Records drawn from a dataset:
---

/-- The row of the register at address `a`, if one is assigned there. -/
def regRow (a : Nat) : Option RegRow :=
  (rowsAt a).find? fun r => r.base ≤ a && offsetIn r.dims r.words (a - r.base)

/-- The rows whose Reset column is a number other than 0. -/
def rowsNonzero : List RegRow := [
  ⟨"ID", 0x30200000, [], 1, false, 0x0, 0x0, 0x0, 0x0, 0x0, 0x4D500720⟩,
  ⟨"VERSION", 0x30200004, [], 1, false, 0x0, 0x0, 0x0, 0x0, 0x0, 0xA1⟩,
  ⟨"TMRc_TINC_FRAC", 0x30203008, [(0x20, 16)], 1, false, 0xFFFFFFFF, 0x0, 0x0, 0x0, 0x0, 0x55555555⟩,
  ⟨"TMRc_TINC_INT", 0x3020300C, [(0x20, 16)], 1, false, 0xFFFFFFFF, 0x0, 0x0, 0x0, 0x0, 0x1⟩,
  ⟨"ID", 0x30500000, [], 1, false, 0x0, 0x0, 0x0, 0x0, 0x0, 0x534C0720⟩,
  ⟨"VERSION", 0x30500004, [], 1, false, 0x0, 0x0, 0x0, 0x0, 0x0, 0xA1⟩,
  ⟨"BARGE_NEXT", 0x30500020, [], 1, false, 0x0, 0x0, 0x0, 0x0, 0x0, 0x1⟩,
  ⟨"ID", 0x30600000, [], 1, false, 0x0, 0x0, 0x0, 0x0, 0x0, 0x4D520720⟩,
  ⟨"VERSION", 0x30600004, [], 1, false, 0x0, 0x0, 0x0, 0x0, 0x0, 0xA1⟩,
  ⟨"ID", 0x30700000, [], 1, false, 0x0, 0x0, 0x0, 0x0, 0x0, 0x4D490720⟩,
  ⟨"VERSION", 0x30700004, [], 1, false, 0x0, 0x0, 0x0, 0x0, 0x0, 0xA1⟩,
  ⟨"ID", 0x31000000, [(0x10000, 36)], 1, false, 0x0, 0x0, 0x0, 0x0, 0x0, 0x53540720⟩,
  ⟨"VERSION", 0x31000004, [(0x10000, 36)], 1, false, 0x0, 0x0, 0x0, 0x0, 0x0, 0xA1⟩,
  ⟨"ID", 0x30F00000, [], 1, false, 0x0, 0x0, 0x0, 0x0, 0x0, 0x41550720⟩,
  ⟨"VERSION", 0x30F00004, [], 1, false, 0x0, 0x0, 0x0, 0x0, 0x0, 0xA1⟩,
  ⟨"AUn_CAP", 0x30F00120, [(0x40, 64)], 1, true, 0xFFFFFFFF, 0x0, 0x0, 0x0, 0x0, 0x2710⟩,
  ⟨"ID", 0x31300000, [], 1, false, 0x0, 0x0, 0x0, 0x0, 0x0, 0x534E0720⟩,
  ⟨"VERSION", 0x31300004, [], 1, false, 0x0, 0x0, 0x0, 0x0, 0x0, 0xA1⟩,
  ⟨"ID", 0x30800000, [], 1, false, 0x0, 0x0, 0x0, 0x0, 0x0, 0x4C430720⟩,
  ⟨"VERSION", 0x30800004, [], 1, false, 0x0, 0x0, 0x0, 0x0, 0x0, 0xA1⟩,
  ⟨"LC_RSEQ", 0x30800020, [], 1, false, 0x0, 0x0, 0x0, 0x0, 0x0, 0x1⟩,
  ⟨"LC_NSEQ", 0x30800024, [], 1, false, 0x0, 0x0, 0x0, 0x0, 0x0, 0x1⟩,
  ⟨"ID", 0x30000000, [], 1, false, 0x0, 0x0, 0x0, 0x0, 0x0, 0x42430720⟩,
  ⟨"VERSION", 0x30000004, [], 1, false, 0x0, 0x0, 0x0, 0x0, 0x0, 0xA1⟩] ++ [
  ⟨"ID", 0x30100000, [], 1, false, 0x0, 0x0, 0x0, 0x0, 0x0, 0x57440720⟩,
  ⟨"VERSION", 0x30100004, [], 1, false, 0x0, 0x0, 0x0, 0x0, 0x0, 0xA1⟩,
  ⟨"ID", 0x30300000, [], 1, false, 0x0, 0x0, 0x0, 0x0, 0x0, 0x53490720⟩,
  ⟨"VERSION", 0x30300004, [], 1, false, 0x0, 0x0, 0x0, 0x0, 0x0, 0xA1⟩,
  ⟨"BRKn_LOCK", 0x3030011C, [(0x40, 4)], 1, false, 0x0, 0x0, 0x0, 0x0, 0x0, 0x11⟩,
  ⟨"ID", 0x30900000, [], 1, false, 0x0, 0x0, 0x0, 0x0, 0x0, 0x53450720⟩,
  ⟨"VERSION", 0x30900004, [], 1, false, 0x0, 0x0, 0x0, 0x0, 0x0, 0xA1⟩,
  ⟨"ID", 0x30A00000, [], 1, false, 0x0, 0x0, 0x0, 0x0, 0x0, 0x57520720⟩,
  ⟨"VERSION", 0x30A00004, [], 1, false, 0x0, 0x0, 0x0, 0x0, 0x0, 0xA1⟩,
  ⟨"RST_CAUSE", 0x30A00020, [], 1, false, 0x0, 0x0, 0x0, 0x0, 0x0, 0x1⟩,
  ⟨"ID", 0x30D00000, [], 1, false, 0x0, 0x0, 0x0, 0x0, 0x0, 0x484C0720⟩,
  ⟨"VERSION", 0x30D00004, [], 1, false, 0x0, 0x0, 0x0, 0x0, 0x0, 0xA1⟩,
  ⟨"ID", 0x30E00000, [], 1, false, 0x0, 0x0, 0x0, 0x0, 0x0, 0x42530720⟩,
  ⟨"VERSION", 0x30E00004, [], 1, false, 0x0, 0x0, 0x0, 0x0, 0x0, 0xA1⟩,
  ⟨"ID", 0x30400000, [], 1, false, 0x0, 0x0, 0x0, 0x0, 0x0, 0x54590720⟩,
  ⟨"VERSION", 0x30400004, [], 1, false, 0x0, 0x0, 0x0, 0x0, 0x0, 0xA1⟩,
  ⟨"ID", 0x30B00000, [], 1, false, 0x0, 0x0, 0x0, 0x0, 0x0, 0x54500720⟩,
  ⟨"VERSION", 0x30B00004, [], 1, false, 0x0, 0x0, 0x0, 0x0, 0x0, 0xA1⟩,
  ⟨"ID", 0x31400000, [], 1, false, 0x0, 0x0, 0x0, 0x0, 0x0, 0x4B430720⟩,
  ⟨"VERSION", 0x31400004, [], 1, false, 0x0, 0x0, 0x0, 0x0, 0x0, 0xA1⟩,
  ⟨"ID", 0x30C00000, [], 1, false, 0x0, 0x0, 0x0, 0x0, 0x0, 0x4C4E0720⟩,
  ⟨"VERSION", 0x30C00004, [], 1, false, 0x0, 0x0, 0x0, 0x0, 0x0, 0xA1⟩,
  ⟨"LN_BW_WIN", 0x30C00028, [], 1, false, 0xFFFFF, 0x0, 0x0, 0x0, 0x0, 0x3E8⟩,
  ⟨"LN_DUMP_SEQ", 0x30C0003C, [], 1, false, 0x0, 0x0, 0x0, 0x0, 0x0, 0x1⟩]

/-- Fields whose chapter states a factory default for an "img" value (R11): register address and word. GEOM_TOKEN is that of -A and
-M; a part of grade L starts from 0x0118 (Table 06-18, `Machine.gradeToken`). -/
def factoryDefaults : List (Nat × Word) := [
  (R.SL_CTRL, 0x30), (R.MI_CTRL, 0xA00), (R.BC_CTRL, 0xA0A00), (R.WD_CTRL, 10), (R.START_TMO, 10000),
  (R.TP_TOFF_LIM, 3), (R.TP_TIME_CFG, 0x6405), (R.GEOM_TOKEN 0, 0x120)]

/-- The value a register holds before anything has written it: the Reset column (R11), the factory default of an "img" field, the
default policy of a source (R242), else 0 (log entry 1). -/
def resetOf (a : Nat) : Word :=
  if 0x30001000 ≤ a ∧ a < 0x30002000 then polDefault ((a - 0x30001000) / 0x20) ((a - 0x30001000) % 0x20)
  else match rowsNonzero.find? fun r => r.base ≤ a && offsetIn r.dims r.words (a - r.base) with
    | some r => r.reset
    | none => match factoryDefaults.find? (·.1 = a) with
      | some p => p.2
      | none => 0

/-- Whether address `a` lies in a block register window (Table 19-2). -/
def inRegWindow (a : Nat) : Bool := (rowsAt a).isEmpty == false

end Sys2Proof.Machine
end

---

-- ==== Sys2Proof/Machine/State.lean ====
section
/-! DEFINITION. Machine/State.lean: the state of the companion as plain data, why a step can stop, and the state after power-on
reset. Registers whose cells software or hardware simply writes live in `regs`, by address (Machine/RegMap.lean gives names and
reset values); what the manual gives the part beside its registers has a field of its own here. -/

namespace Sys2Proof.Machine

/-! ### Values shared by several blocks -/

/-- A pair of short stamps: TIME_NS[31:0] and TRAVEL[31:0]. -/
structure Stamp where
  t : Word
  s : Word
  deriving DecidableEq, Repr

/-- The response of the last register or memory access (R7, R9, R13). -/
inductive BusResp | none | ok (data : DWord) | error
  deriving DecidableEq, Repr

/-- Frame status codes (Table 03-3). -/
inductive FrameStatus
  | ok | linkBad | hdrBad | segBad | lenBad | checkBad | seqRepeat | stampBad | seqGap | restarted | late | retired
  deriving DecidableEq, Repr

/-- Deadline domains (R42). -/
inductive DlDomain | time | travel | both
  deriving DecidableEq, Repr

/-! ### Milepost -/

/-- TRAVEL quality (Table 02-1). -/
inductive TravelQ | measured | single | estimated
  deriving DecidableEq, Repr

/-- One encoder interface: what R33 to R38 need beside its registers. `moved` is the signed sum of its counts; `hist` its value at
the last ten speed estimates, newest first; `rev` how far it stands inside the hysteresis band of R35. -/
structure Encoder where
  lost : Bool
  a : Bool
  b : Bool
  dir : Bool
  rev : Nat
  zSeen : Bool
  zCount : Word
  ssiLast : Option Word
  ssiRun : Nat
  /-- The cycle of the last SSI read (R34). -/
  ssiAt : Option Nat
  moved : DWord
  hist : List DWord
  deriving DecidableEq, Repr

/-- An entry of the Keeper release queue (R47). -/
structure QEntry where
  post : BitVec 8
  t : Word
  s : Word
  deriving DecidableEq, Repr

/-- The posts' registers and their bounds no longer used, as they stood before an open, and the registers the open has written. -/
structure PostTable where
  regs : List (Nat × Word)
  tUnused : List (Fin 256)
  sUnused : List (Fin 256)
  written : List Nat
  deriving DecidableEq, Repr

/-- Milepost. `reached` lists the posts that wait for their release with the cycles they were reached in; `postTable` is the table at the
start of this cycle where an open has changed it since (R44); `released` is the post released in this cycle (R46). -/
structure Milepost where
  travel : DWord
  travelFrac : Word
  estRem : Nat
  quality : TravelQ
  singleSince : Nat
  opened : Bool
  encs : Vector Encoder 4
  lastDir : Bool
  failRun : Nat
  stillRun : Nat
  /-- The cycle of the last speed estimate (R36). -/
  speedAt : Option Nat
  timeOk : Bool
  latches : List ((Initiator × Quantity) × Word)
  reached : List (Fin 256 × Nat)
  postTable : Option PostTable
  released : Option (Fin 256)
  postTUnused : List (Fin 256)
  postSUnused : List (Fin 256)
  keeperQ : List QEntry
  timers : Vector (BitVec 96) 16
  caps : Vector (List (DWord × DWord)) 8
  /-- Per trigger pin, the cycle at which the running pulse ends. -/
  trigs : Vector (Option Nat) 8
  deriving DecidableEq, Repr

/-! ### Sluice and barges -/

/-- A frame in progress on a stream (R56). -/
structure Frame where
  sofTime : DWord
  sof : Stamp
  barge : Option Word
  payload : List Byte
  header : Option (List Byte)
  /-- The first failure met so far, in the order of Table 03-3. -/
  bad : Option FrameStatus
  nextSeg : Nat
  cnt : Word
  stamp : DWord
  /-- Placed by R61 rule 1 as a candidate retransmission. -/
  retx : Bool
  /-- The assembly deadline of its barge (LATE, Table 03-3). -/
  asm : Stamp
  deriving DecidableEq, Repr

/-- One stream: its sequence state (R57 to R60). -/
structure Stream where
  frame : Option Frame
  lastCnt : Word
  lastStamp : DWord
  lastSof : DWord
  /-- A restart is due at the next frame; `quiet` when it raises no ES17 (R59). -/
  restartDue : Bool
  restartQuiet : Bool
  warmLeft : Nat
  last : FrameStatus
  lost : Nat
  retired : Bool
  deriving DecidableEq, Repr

---

## THE TASK
Please copy every line of the data that carries the string "beside".

## ANSWER TO THIS PROBLEM
reset values); what the manual gives the part beside its registers has a field of its own here. -/
/-- One encoder interface: what R33 to R38 need beside its registers. `moved` is the signed sum of its counts; `hist` its value at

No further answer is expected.